EXERCISE DESCRIPTION: In the material below, find the line that contains "have guard : exec" and the line that contains "rcases hs with hs | hs", then write out exactly those two lines and everything between them.

• • • • • • •

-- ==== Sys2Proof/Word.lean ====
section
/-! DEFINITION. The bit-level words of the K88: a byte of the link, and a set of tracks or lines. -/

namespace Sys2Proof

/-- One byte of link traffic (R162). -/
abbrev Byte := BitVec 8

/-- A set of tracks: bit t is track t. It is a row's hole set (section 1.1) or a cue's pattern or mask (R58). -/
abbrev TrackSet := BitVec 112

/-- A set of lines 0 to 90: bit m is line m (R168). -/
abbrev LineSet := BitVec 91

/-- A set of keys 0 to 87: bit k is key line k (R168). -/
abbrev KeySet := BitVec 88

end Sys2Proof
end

• • • • • • •

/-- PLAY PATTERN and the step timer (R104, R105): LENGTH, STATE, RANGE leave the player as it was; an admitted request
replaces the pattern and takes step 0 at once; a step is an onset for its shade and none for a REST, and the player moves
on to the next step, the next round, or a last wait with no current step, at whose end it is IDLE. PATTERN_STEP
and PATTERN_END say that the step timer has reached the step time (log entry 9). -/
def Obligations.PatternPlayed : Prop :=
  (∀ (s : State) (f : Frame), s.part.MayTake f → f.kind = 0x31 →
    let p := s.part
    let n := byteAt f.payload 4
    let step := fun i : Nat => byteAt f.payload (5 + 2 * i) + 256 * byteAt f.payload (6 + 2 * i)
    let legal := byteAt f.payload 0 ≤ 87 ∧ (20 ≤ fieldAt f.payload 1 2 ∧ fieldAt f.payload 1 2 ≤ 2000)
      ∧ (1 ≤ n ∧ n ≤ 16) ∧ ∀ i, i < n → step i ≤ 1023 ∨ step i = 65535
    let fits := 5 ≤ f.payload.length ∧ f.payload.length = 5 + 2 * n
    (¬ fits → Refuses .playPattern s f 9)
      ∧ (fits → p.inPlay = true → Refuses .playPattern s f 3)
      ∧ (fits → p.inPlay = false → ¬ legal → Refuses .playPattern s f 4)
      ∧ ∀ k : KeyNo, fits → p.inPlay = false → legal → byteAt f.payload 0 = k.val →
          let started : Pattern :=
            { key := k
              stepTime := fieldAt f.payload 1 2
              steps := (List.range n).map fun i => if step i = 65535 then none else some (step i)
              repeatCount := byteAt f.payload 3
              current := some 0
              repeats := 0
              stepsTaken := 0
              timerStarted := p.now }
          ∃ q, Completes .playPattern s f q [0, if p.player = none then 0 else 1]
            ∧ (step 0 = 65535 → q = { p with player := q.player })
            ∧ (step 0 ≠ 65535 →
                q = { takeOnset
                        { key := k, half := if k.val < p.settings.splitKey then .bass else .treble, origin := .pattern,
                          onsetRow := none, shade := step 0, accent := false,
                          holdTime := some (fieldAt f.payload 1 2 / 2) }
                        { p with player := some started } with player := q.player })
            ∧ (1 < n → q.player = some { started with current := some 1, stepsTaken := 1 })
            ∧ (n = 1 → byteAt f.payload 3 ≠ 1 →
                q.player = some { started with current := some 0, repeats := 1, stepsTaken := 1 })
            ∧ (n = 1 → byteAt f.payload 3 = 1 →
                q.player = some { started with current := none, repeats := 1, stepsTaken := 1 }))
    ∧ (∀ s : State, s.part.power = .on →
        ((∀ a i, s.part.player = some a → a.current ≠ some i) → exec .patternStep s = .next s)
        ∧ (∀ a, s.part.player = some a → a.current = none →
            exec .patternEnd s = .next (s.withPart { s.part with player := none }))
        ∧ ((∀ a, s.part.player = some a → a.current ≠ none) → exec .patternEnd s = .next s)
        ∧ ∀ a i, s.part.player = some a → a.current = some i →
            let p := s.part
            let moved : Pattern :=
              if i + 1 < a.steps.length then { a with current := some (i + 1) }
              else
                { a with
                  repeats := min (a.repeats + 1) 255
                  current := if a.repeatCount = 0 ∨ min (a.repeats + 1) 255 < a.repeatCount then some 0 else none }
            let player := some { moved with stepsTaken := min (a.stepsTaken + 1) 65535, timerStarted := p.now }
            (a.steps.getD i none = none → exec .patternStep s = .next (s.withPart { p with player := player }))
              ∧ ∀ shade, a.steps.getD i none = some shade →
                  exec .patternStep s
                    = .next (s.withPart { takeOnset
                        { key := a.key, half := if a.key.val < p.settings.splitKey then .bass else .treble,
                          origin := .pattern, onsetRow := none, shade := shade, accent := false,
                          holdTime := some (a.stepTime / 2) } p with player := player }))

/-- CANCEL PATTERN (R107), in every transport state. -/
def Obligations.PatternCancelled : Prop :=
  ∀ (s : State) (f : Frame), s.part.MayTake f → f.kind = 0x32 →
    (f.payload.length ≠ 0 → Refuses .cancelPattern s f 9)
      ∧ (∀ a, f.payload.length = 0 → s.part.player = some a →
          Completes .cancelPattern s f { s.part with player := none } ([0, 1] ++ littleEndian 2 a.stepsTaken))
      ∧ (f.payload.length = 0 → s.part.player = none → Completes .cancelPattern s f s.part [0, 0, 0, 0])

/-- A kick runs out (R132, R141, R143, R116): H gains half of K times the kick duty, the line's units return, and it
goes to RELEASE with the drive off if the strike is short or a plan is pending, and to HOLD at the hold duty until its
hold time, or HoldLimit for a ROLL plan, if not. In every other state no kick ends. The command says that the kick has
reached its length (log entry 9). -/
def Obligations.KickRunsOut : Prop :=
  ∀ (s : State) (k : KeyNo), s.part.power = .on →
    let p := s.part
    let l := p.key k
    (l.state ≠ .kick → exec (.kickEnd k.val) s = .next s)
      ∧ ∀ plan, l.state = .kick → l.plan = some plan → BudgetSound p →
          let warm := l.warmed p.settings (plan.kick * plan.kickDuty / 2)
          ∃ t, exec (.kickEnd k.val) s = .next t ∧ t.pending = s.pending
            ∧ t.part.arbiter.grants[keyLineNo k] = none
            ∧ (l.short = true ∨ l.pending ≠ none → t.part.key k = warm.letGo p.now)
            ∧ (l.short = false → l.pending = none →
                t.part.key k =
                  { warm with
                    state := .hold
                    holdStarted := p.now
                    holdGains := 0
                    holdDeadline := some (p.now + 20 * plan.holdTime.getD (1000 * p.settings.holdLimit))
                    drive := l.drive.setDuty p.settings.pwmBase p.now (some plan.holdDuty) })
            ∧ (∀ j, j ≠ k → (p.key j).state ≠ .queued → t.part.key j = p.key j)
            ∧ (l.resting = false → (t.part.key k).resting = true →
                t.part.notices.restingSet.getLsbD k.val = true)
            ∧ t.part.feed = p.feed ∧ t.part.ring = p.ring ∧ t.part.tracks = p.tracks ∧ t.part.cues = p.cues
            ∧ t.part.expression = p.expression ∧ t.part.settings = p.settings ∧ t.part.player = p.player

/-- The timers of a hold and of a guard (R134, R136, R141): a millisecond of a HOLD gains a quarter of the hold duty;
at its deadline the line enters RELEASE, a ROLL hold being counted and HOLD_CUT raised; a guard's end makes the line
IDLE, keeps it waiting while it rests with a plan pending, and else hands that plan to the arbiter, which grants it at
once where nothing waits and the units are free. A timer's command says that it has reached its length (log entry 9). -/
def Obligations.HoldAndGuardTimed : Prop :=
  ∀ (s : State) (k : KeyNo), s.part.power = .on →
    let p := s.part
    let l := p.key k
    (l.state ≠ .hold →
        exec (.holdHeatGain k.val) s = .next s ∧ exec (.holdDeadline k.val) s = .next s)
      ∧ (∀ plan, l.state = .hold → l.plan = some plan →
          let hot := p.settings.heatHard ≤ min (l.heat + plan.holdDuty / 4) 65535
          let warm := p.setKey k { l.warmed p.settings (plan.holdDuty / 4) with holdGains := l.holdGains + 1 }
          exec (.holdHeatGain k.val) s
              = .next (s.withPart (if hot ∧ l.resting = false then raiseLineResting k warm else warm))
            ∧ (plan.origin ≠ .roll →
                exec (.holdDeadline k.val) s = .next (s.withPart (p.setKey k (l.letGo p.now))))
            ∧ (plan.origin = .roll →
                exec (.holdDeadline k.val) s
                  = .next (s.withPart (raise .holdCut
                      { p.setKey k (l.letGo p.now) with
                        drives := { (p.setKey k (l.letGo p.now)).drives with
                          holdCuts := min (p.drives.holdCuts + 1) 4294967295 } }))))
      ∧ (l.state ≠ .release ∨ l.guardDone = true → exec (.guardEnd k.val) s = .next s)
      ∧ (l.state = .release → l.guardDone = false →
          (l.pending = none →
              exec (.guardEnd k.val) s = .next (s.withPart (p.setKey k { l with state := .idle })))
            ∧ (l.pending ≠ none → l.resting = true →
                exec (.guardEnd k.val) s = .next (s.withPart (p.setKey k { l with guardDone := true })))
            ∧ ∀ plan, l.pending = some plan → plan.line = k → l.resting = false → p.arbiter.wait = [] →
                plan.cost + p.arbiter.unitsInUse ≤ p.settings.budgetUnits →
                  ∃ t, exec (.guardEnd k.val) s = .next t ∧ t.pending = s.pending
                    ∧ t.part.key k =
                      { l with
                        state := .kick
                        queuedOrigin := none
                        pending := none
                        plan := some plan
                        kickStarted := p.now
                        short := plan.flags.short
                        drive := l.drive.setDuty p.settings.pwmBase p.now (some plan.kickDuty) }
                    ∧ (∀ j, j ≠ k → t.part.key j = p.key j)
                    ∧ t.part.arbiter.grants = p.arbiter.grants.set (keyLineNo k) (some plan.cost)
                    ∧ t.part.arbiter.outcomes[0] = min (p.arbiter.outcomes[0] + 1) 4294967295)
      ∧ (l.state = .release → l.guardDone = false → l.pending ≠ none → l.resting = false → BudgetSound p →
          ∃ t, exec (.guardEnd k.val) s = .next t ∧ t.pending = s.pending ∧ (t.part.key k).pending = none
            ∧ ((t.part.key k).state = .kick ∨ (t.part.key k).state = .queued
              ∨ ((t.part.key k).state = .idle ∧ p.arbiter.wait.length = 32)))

• • • • • • •

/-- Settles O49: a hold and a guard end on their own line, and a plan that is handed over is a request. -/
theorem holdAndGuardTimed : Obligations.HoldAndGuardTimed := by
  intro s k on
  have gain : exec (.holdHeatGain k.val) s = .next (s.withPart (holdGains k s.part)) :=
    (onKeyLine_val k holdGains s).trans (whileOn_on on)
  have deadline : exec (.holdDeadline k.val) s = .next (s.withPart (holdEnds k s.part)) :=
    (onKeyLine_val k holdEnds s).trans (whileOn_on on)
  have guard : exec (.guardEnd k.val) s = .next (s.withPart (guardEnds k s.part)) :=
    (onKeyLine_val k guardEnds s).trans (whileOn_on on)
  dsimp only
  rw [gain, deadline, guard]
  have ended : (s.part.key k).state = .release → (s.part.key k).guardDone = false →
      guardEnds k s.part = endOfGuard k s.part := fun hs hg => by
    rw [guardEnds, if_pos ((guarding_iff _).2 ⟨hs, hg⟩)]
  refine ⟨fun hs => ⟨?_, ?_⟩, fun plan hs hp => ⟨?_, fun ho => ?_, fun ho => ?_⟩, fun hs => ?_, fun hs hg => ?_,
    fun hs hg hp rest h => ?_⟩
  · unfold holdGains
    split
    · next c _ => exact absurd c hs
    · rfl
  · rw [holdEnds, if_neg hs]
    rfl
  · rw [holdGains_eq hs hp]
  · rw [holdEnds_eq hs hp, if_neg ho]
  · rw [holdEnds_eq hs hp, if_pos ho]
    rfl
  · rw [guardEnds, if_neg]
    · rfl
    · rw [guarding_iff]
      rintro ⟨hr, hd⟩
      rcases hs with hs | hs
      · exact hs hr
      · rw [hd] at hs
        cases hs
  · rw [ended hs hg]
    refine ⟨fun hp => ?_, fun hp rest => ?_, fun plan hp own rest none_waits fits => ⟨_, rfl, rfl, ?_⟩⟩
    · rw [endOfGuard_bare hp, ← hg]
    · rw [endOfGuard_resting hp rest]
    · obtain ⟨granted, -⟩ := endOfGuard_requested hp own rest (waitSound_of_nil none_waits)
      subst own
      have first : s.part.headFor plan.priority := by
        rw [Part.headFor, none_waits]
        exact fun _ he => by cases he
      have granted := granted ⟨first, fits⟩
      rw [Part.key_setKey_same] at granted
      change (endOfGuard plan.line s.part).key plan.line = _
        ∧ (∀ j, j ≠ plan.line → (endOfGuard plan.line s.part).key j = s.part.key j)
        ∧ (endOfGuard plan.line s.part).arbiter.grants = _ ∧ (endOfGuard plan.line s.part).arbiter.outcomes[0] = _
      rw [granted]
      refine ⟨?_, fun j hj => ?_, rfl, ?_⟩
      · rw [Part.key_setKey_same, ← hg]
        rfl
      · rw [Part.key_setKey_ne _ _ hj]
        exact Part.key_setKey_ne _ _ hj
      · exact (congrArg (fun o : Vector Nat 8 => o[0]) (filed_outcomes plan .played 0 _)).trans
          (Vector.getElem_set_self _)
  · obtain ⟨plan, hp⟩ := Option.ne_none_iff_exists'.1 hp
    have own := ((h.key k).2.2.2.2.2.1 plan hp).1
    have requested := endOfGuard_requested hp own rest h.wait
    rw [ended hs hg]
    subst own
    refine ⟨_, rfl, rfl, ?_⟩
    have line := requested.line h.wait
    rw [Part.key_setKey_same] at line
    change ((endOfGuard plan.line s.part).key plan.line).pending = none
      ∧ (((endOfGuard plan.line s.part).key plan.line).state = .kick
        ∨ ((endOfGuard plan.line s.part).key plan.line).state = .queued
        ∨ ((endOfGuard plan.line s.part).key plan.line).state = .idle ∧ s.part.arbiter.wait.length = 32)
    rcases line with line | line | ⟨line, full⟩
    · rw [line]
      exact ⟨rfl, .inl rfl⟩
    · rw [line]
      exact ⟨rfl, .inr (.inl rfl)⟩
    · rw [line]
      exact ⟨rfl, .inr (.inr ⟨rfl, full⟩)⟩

• • • • • • •

OUTPUT OF THE TASK:
  have guard : exec (.guardEnd k.val) s = .next (s.withPart (guardEnds k s.part)) :=
    (onKeyLine_val k guardEnds s).trans (whileOn_on on)
  dsimp only
  rw [gain, deadline, guard]
  have ended : (s.part.key k).state = .release → (s.part.key k).guardDone = false →
      guardEnds k s.part = endOfGuard k s.part := fun hs hg => by
    rw [guardEnds, if_pos ((guarding_iff _).2 ⟨hs, hg⟩)]
  refine ⟨fun hs => ⟨?_, ?_⟩, fun plan hs hp => ⟨?_, fun ho => ?_, fun ho => ?_⟩, fun hs => ?_, fun hs hg => ?_,
    fun hs hg hp rest h => ?_⟩
  · unfold holdGains
    split
    · next c _ => exact absurd c hs
    · rfl
  · rw [holdEnds, if_neg hs]
    rfl
  · rw [holdGains_eq hs hp]
  · rw [holdEnds_eq hs hp, if_neg ho]
  · rw [holdEnds_eq hs hp, if_pos ho]
    rfl
  · rw [guardEnds, if_neg]
    · rfl
    · rw [guarding_iff]
      rintro ⟨hr, hd⟩
      rcases hs with hs | hs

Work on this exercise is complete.